Records provided ::
theorem test_hyp_OneSRegister_single_and_Double : (a32.Ready false ∧ a32.ScalarMode ∧ a32.conditionPassed .ne = true) ∧ t32EQZ.Ready false ∧ t32EQZ.ScalarMode ∧ t32EQZ.ITPassed := ⟨⟨⟨by decide, by decide⟩, ⟨by decide, by decide⟩, by decide⟩, ⟨by decide, by decide⟩, ⟨by decide, by decide⟩, .eq, by decide, by decide⟩

theorem test_hyp_SView : (30#5 : SReg) ≠ 31#5 ∧ 16 ≤ (16#5 : DReg).toNat := by decide

/-- Also for OddQuadwordIsUndefinedInA32. -/
theorem test_hyp_UndefinedRows : a32.preCheck = none ∧ a32.conditionPassed .pl = true ∧ t32EQZ.preCheck = none ∧ t32EQZ.ITPassed := ⟨by decide, by decide, by decide, .eq, by decide, by decide⟩

theorem test_hyp_VectorMode : (({ a32 with fpscr := 0x00010000#32 } : State).preCheck = none ∧ ({ a32 with fpscr := 0x00010000#32 } : State).fpscrLen ≠ 0#3 ∧
      rowKind (.vmovF16A2 .ne 0#5 0#8 .clear) = .half ∧ sbzOf (.vmovF16A2 .ne 0#5 0#8 .clear) = .clear ∧
      currentCond (.vmovF16A2 .ne 0#5 0#8 .clear) a32 = some .ne ∧ a32.conditionPassed .ne = true) ∧
    ({ t32EQZ with fpscr := 0x00300000#32 } : State).preCheck = none ∧ ({ t32EQZ with fpscr := 0x00300000#32 } : State).fpscrStride ≠ 0#2 ∧
      rowKind (.vmovF64T2 0#5 0#8 .clear) = .scalar ∧ sbzOf (.vmovF64T2 0#5 0#8 .clear) = .clear ∧
      currentCond (.vmovF64T2 0#5 0#8 .clear) t32EQZ = some .eq ∧ t32EQZ.conditionPassed .eq = true := by
  decide

theorem test_hyp_HalfWithoutTheFeature : ({ t32EQZ with hasFP16 := false } : State).preCheck = none ∧ rowKind (.vmovF16T2 0#5 0#8 .clear) = .half ∧
    sbzOf (.vmovF16T2 0#5 0#8 .clear) = .clear ∧ currentCond (.vmovF16T2 0#5 0#8 .clear) { t32EQZ with hasFP16 := false } = some .eq ∧
    ({ t32EQZ with hasFP16 := false } : State).conditionPassed .eq = true := by
  decide

theorem test_hyp_ConditionalHalf : (a32.preCheck = none ∧ a32.ScalarMode ∧ a32.hasFP16 = true ∧ Cond.nv ≠ Cond.al) ∧ t32EQ.preCheck = none ∧ t32EQ.ScalarMode ∧ t32EQ.hasFP16 = true ∧ t32EQ.inITBlock = true := ⟨⟨by decide, ⟨by decide, by decide⟩, by decide, by decide⟩, by decide, ⟨by decide, by decide⟩, by decide, by decide⟩

theorem test_hyp_ShouldBeZero : a32.preCheck = none ∧ (sbzOf (.undefinedA2 .eq 0#5 0#8 ⟨true, false⟩)).bit7 = true ∧ (sbzOf (.vmovF32T2 0#5 0#8 ⟨false, true⟩)).bit5 = true := by decide

theorem test_hyp_EnableCheck_undefined : (({ a32 with enableParam := .constant .undefined .undefined } : State).preCheck = none ∧ currentCond (.vmovI8A4D 0#5 0#8) a32 = some .al ∧
      a32.conditionPassed .al = true ∧ rowKind (.vmovI8A4D 0#5 0#8) = .simd ∧ ({ a32 with enableParam := .constant .undefined .undefined } : State).enableCheck true = some .undefined) ∧
    (({ a32 with enableParam := .constant .undefined .undefined } : State).ScalarMode ∧ ({ a32 with enableParam := .constant .undefined .undefined } : State).enableCheck false = some .undefined) ∧
    (rowKind (.vmovF64A2 .ne 0#5 0#8 .clear) = .scalar ∧ sbzOf (.vmovF64A2 .ne 0#5 0#8 .clear) = .clear ∧
      currentCond (.vmovF64A2 .ne 0#5 0#8 .clear) a32 = some .ne ∧ a32.conditionPassed .ne = true) ∧
    (rowKind (.vmovF16A2 .al 0#5 0#8 .clear) = .half ∧ sbzOf (.vmovF16A2 .al 0#5 0#8 .clear) = .clear ∧
      currentCond (.vmovF16A2 .al 0#5 0#8 .clear) a32 = some .al ∧ ({ a32 with enableParam := .constant .undefined .undefined } : State).hasFP16 = true ∧ ({ a32 with enableParam := .constant .undefined .undefined } : State).inITBlock = false) := ⟨by decide, ⟨⟨by decide, by decide⟩, by decide⟩, by decide, by decide⟩

theorem test_hyp_EnableCheck_hypTrap : (({ a32 with enableParam := .constant .hypTrap .hypTrap } : State).preCheck = none ∧ currentCond (.vmovI8A4D 0#5 0#8) a32 = some .al ∧
      a32.conditionPassed .al = true ∧ rowKind (.vmovI8A4D 0#5 0#8) = .simd ∧ ({ a32 with enableParam := .constant .hypTrap .hypTrap } : State).enableCheck true = some .hypTrap) ∧
    (({ a32 with enableParam := .constant .hypTrap .hypTrap } : State).ScalarMode ∧ ({ a32 with enableParam := .constant .hypTrap .hypTrap } : State).enableCheck false = some .hypTrap) ∧
    (rowKind (.vmovF64A2 .ne 0#5 0#8 .clear) = .scalar ∧ sbzOf (.vmovF64A2 .ne 0#5 0#8 .clear) = .clear ∧
      currentCond (.vmovF64A2 .ne 0#5 0#8 .clear) a32 = some .ne ∧ a32.conditionPassed .ne = true) ∧
    (rowKind (.vmovF16A2 .al 0#5 0#8 .clear) = .half ∧ sbzOf (.vmovF16A2 .al 0#5 0#8 .clear) = .clear ∧
      currentCond (.vmovF16A2 .al 0#5 0#8 .clear) a32 = some .al ∧ ({ a32 with enableParam := .constant .hypTrap .hypTrap } : State).hasFP16 = true ∧ ({ a32 with enableParam := .constant .hypTrap .hypTrap } : State).inITBlock = false) := ⟨by decide, ⟨⟨by decide, by decide⟩, by decide⟩, by decide, by decide⟩

theorem test_hyp_EnableCheck_enabled : (({ a32 with enableParam := .constant .enabled .enabled } : State).preCheck = none ∧ currentCond (.vmovI8A4D 0#5 0#8) a32 = some .al ∧
      a32.conditionPassed .al = true ∧ rowKind (.vmovI8A4D 0#5 0#8) = .simd ∧ ({ a32 with enableParam := .constant .enabled .enabled } : State).enableCheck true = some .enabled) ∧
    (({ a32 with enableParam := .constant .enabled .enabled } : State).ScalarMode ∧ ({ a32 with enableParam := .constant .enabled .enabled } : State).enableCheck false = some .enabled) ∧
    (rowKind (.vmovF64A2 .ne 0#5 0#8 .clear) = .scalar ∧ sbzOf (.vmovF64A2 .ne 0#5 0#8 .clear) = .clear ∧
      currentCond (.vmovF64A2 .ne 0#5 0#8 .clear) a32 = some .ne ∧ a32.conditionPassed .ne = true) ∧
    (rowKind (.vmovF16A2 .al 0#5 0#8 .clear) = .half ∧ sbzOf (.vmovF16A2 .al 0#5 0#8 .clear) = .clear ∧
      currentCond (.vmovF16A2 .al 0#5 0#8 .clear) a32 = some .al ∧ ({ a32 with enableParam := .constant .enabled .enabled } : State).hasFP16 = true ∧ ({ a32 with enableParam := .constant .enabled .enabled } : State).inITBlock = false) := ⟨by decide, ⟨⟨by decide, by decide⟩, by decide⟩, by decide, by decide⟩

theorem test_hyp_FailedConditionWritesNothing : (({ a32 with draws := [false] } : State).preCheck = none ∧ rowKind (.undefinedA2 .eq 0#5 0#8 .clear) ≠ .half ∧
      sbzOf (.undefinedA2 .eq 0#5 0#8 .clear) = .clear ∧ currentCond (.undefinedA2 .eq 0#5 0#8 .clear) a32 = some .eq ∧
      a32.conditionPassed .eq = false ∧ ({ a32 with draws := [false] } : State).undefWhenCondFails = false) ∧
    (({ t32EQ with draws := [false], hasFP16 := false } : State).preCheck = none ∧ sbzOf (.vmovF16T2 0#5 0#8 .clear) = .clear ∧
      currentCond (.vmovF16T2 0#5 0#8 .clear) t32EQ = some .eq ∧ t32EQ.conditionPassed .eq = false) ∧
    UndefinedByDecode (.vmovF16T2 0#5 0#8 .clear) { t32EQ with draws := [false], hasFP16 := false } := ⟨by decide, by decide, .inr (.inl ⟨by decide, by decide⟩)⟩

theorem test_hyp_FailedConditionMayStillFault : (({ t32EQ with draws := [true] } : State).preCheck = none ∧ sbzOf (.undefinedT1 0#2 0#4 0#8) = .clear ∧
      currentCond (.undefinedT1 0#2 0#4 0#8) t32EQ = some .eq ∧ t32EQ.conditionPassed .eq = false ∧
      ({ t32EQ with draws := [true] } : State).undefWhenCondFails = true) ∧
    UndefinedByDecode (.undefinedT1 0#2 0#4 0#8) { t32EQ with draws := [true] } ∧
    (rowKind (.vmovI8T4D 0#5 0#8) = .simd ∧ sbzOf (.vmovI8T4D 0#5 0#8) = .clear ∧ currentCond (.vmovI8T4D 0#5 0#8) t32EQ = some .eq ∧
      ({ t32EQ with draws := [true], enableParam := .constant .undefined .hypTrap } : State).enableCheck true = some .undefined ∧
      ({ t32EQ with draws := [true] } : State).enableCheck true = some .enabled) ∧
    (rowKind (.vmovF32T2 0#5 0#8 .clear) = .scalar ∧ t32EQ.ScalarMode ∧ sbzOf (.vmovF32T2 0#5 0#8 .clear) = .clear ∧
      currentCond (.vmovF32T2 0#5 0#8 .clear) t32EQ = some .eq ∧
      ({ t32EQ with draws := [true], enableParam := .constant .undefined .hypTrap } : State).enableCheck false = some .hypTrap) := ⟨by decide, .inl (by decide), by decide, by decide, ⟨by decide, by decide⟩, by decide⟩

theorem test_hyp_NeighbouringConditions : (0b110#3 : BitVec 3) ≠ 0b111#3 := by decide

theorem test_hyp_ConditionTable_T32 : (Instr.vmovI8T4D 0#5 0#8).iset = .t32 ∧ (0x09F3#32 : Word).extractLsb' 10 6 ++ (0x09F3#32 : Word).extractLsb' 25 2 = 0x08#8 ∧
    t32EQ.cpsr = 0x09F3#32 ∧ t32.cpsr = 0x01F3#32 ∧
    (0x01F3#32 : Word).extractLsb' 10 6 ++ (0x01F3#32 : Word).extractLsb' 25 2 = 0#8 := by decide

/-- The two cases of the advance; the second state has ITSTATE 0x0D. -/
theorem test_hyp_EveryStepFrames_advance : (∃ t, step (placed t32EQZ 0xFF82121B#32) = .next t) ∧ (placed t32EQZ 0xFF82121B#32).cpsr.getLsbD 5 = true ∧
    (placed t32EQZ 0xFF82121B#32).itState.extractLsb' 0 3 = 0#3 ∧
    (∃ t, step (placed (start 0x42000DF3#32) 0xFF82121B#32) = .next t) ∧
      (placed (start 0x42000DF3#32) 0xFF82121B#32).cpsr.getLsbD 5 = true ∧
      (placed (start 0x42000DF3#32) 0xFF82121B#32).itState.extractLsb' 0 3 = 5#3 := ⟨next_of (by decide), by decide, by decide, next_of (by decide), by decide, by decide⟩

theorem test_hyp_ITBlocks : (0x08#8 : BitVec 8).extractLsb' 0 3 = 0#3 ∧ (0x0F#8 : BitVec 8).extractLsb' 0 3 ≠ 0#3 ∧ itAdvance 0x0C#8 = 0x18#8 ∧
    itAdvance 0x0F#8 = 0x1E#8 ∧ itAdvance 0x0F#8 ≠ 0#8 ∧ itAdvance 0x18#8 = 0#8 := by decide

theorem test_hyp_NoInstructionReadsARegister : (wholeConstant (.vmovI64T5Q 15#4 0xFF#8)).isSome = true ∧ (∃ t, exec (.vmovI64T5Q 15#4 0xFF#8) t32EQZ = .next t) ∧
    (∃ u, exec (.vmovI64T5Q 15#4 0xFF#8) { t32EQZ with dregs := Vector.replicate Config.numDRegs 1#64 } = .next u) ∧
    mayWrite 31#5 (.vmovI64T5Q 15#4 0xFF#8) = true ∧ currentCond (.vmovI64T5Q 15#4 0xFF#8) t32EQZ = some .eq ∧
    t32EQZ.conditionPassed .eq = true := ⟨by decide, next_of (by decide), next_of (by decide), by decide, by decide, by decide⟩

theorem test_hyp_NoInstructionReadsARegister_double : (wholeConstant (.vmovF64A2 .ne 31#5 0#8 .clear)).isSome = true ∧ (∃ t, exec (.vmovF64A2 .ne 31#5 0#8 .clear) a32 = .next t) ∧
    (∃ u, exec (.vmovF64A2 .ne 31#5 0#8 .clear) { a32 with dregs := Vector.replicate Config.numDRegs 1#64 } = .next u) ∧
    mayWrite 31#5 (.vmovF64A2 .ne 31#5 0#8 .clear) = true ∧ currentCond (.vmovF64A2 .ne 31#5 0#8 .clear) a32 = some .ne ∧
    a32.conditionPassed .ne = true := ⟨by decide, next_of (by decide), next_of (by decide), by decide, by decide, by decide⟩

/-- For AdvancedSimdDoesNotReadFpscr and ScalarRowsReadOnlyLenAndStride. -/
theorem test_hyp_FpscrIsNotRead : rowKind (.vmovF32A4Q 0#4 0#8) = .simd ∧ (0xF7C8FFFF#32).extractLsb' 16 3 = a32.fpscrLen ∧
    (0xF7C8FFFF#32).extractLsb' 20 2 = a32.fpscrStride := by decide

theorem test_hyp_ArchitectedEnableCheck : (0xBFFFFFFF#32).getLsbD 30 = false ∧
    architectedEnableCheck false true 0x00F00000#32 0#32 0x0C00#32 0x40000000#32 .nonSecure Mode.supervisor.bits false = some .hypTrap ∧
    architectedEnableCheck false false 0x00F00000#32 0#32 0#32 0x40000000#32 .secure Mode.supervisor.bits true = some .enabled := by
  decide

/-- By hand from R179, EE alone and TE alone set; the clauses on bits of CPSR at the ends of their ranges. -/
theorem test_hyp_ArchitectedEntries : undefinedEntryCpsr 0xF9FF01D3#32 0x02000000#32 = 0xF9FF03DB#32 ∧ undefinedEntryCpsr 0x060FFE73#32 0x40000000#32 = 0x000F00FB#32 ∧
    (16 ≤ 24 ∧ 24 < 25) ∧ 27 ≤ 31 := by decide

theorem test_hyp_DestinationNumbers : (decodeA32 0xF3C0EA50#32 = .ok (.vmovI16A3Q 1#1 15#4 0x80#8) ∧ (asmForm (.vmovI16A3Q 1#1 15#4 0x80#8)).isSome = true ∧
      (0xF3C0EA50#32).getLsbD 6 = true) ∧
    (decodeT32 0xFFC01E30#32 = .ok (.vmovI64T5D 17#5 0x80#8) ∧ (0xFFC01E30#32).getLsbD 6 = false) ∧
    (decodeA32 0x1EF0FB00#32 = .ok (.vmovF64A2 .ne 31#5 0#8 .clear) ∧ (asmForm (.vmovF64A2 .ne 31#5 0#8 .clear)).isSome = true ∧
      rowKind (.vmovF64A2 .ne 31#5 0#8 .clear) ≠ .simd ∧ (0x1EF0FB00#32).extractLsb' 8 2 = 0b11#2) ∧
    (decodeT32 0xEEFFFA00#32 = .ok (.vmovF32T2 31#5 0xF0#8 .clear) ∧ (0xEEFFFA00#32).extractLsb' 8 2 ≠ 0b11#2) := by
  decide

theorem test_hyp_UndefinedEncodings_words : (decodeA32 0xF3C7FE7F#32 = .ok (.undefinedA5 0b1111#4 0xFF#8) ∧ (0xF3C7FE7F#32).getLsbD 26 = false) ∧
    (decodeA32 0xEEB70800#32 = .ok (.undefinedA2 .al 0#5 0x70#8 .clear) ∧ (0xEEB70800#32).getLsbD 26 = true) ∧
    (decodeT32 0xEF801050#32 = .ok (.undefinedT1 0#2 0#4 0#8) ∧ (0xEF801050#32).getLsbD 24 = true) ∧
    (decodeT32 0xEEB70A00#32 = .ok (.vmovF32T2 0#5 0x70#8 .clear) ∧ (0xEEB70A00#32).getLsbD 24 = false) := by
  decide

theorem test_hyp_UndefinedEncodings_states : (a32.preCheck = none ∧ sbzOf (.vmovF16A2 .al 0#5 0#8 .clear) = .clear ∧
      currentCond (.vmovF16A2 .al 0#5 0#8 .clear) a32 = some .al ∧ a32.conditionPassed .al = true ∧
      rowKind (.vmovF16A2 .al 0#5 0#8 .clear) = .half ∧ a32.hasFP16 = true ∧ a32.ScalarMode ∧ a32.enableCheck false = some .enabled) ∧
    (currentCond (.undefinedT4 3#2 15#4 0#8) t32EQZ = some .eq ∧ t32EQZ.conditionPassed .eq = true ∧ t32EQZ.preCheck = none ∧
      sbzOf (.undefinedT4 3#2 15#4 0#8) = .clear) ∧ UndefinedByDecode (.undefinedT4 3#2 15#4 0#8) t32EQZ := ⟨⟨by decide, by decide, by decide, by decide, by decide, by decide, ⟨by decide, by decide⟩, by decide⟩, by decide, .inl (by decide)⟩

theorem test_hyp_WholeDRegisters : (wholeConstant (.vmovI64T5Q 15#4 0x80#8)).isSome = true ∧ t32EQZ.Ready (rowKind (.vmovI64T5Q 15#4 0x80#8) == .simd) ∧
    currentCond (.vmovI64T5Q 15#4 0x80#8) t32EQZ = some .eq ∧ t32EQZ.conditionPassed .eq = true ∧
    (wholeConstant (.vmovF64A2 .ne 31#5 0#8 .clear)).isSome = true ∧ a32.Ready (rowKind (.vmovF64A2 .ne 31#5 0#8 .clear) == .simd) ∧
    a32.ScalarMode ∧ currentCond (.vmovF64A2 .ne 31#5 0#8 .clear) a32 = some .ne ∧ a32.conditionPassed .ne = true := ⟨by decide, ⟨by decide, by decide⟩, by decide, by decide, by decide, ⟨by decide, by decide⟩, ⟨by decide, by decide⟩, by decide, by decide⟩

theorem test_hyp_TemplateElement : rowKind (.vmovI16A3Q 1#1 15#4 0x80#8) = .simd ∧ (asmForm (.vmovI16A3Q 1#1 15#4 0x80#8)).isSome = true ∧
    (∃ t, exec (.vmovI16A3Q 1#1 15#4 0x80#8) a32 = .next t) ∧ mayWrite 31#5 (.vmovI16A3Q 1#1 15#4 0x80#8) = true ∧
    currentCond (.vmovI16A3Q 1#1 15#4 0x80#8) a32 = some .al ∧ a32.conditionPassed .al = true := ⟨by decide, by decide, next_of (by decide), by decide, by decide, by decide⟩

end Sys2Proof.Tests
end

section
/-! PROOFS. How a step, an instruction and the shared operations can stop, and the statements of 00_scope.md on the outcome of a
step: which instruction it runs, what it faults with, and what it is refused for (R11, R13). -/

Instructions to follow :: For the word "fpscrLen", show every line of the entries that holds it.

Answer for this exercise ::
theorem test_hyp_VectorMode : (({ a32 with fpscr := 0x00010000#32 } : State).preCheck = none ∧ ({ a32 with fpscr := 0x00010000#32 } : State).fpscrLen ≠ 0#3 ∧
theorem test_hyp_FpscrIsNotRead : rowKind (.vmovF32A4Q 0#4 0#8) = .simd ∧ (0xF7C8FFFF#32).extractLsb' 16 3 = a32.fpscrLen ∧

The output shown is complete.